SR Online Kit (use 'Guest') to check it out:
https://srkit.ca
(.ca?  Yay Canada)

TheSHEEEP

#59
Quote from: Warboss Squee;1139325
Quote1. Don't manually calculate everything, use tools. Get a laptop, get a phone. Many good tools around for initiative, etc. Nobody forces you to go full analog to draw things out unnecessarily. It's a scifi setting, go with the flow
2. Don't calculate initiative every round. It's completely unnecessary, really. But hey, here you got a point you can easily convince me to streamline. Thumbs up! Didn't even remember you are supposed to do that in SR.
3. Players calculate their own rolls and should have everything in their heads anyway. It takes a few seconds to get the number of dice you have. For experienced players, anyway, of course things take longer if people are new. If you have a bunch of experienced players and combat still takes hours, then I don't know what to tell you. Go back to class?
4. Deckers... yeah, true, but we covered that already.
If the solution to to much math is to hire an accountant, it's a bad system.
Was that just lazy quoting?
Your sentence doesn't even relate to 2., 3. or 4....

I'm going to go ahead and assume so.
How does using tools to make the flow a bit quicker equate to hiring an accountant?
It's just a matter of automating some stuff that helps with all systems, especially initiative passes, character HPs, etc.

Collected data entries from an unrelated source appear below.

/-! ## Retirement (R103, R256, R258, R263) -/

/-- Every group of the block has retired, and every copy, matrix operation and drain of its groups has completed (R103). -/
def State.quiet (s : State) (b : Block) : Bool :=
  let mine (task block : Nat) : Bool := task == b.task && block == b.idx
  let op (o : MOp) : Bool := mine o.task o.block || mine o.place.1 o.place.2
  !(s.allGroups.any fun g => g.task == b.task && g.block == b.idx)
    && s.cores.all fun (e : Nat × Core) =>
      !(e.2.chans.flatten.any (fun c => mine c.task c.block) || e.2.mq.any op || e.2.aside.any (fun d => op d.op)
        || (e.2.drain.map fun d => op d.op).getD false)

/-- The blocks of a block's cohort that are resident. -/
def State.mates (s : State) (b : Block) : List Block :=
  let n := ((s.task b.task).map Task.cohort).getD 0
  s.blocks.filter fun x => x.task == b.task && !x.retired && (if n = 0 then x.idx == b.idx else x.idx / n == b.idx / n)

/-- The block may retire: it and the other blocks of its cohort, which are co-resident until all retire, are quiet (R103, R133). -/
def State.mayRetire (s : State) (b : Block) : Bool := !b.retired && (s.mates b).all s.quiet

/-- What a core gives back when a block retires: its frames and its use of drain programs (R258, R263). -/
def Core.giveBack (c : Core) (o : Nat × Nat) : Core :=
  let fs := (List.range 192).filter fun f => (c.frame f).owner == some o
  let c := fs.foldl (fun c f => (c.clearFrame f).setFrame f Frame.reset) c
  let ds := c.dslots.map fun d => { d with users := d.users.filter (· != o) }
  { c with dslots := ds.filter fun d => !d.users.isEmpty, idle := false }

/-- The slots of an owner return to EMPTY on every core (R256). -/
def State.freeSlots (s : State) (o : Nat × Nat) : State :=
  { s with cores := s.cores.map fun (e : Nat × Core) => (e.1, { e.2 with wslots := e.2.wslots.filter fun x => !x.2.heldBy o }) }

/-- A block retires, its core's dirty bytes being at their homes (R103). -/
def State.retireBlock (s : State) (b : Block) : State :=
  let o := s.slotOwner b.task b.idx
  let last := (s.mates b).all fun x => x.idx == b.idx
  let s := s.modCore b.core fun c => c.giveBack (b.task, b.idx)
  let s := if last then s.freeSlots o else s
  let det := ((s.task b.task).map Task.isDet).getD false
  let s := if det then s.modBlock b.task b.idx fun b => { b with retired := true }
           else { s with blocks := s.blocks.filter fun x => !(x.task == b.task && x.idx == b.idx) }
  let s := if last then { s with lagoon := s.lagoon.filter (· != b.core / 4) } else s
  s.modTask b.task fun t =>
    { t with retired := t.retired + 1, done := if b.canc then t.done else t.done + 1, canc := t.canc || b.canc }

/-- The accesses of a block's retirement: its core's dirty bytes, and at the end of a lagoon cohort the whole atoll's (R103, R197). -/
def retireFlush (s : State) (b : Block) : Mem Unit :=
  let w : Who := { hwWho b.ctx true [7, b.task, b.idx] with core := b.core }
  if s.lagoon.contains (b.core / 4) then flushAtoll w (b.core / 4) else writeBackAll w b.core

/-- BLOCK_RETIRE (R103). -/
def execBlockRetire (launch block : Nat) (s : State) : Out :=
  match s.findBlock launch block with
  | none => .next s
  | some b =>
    if s.mayRetire b then
      match (retireFlush s b).on s with
      | (.ok _, s) => .next (s.retireBlock b)
      | (.error _, s) => .next s
    else .next s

About actual combat rules:
All it comes down to is just knowing your own values, maybe a dozen or two common modifications (running, behind cover, etc.) and being able to calculate numbers between 1 and 20 in your head.
Nothing that is even noteworthy or not automatically learned after a few sessions.
How anyone can consider this too much work or "too much math" is beyond me and if that kind of ignorance is something you wanna wear proudly on your sleeves, well, go right ahead... we do live in times where people are becoming more and more proud of their lack of education and mental capabilities again.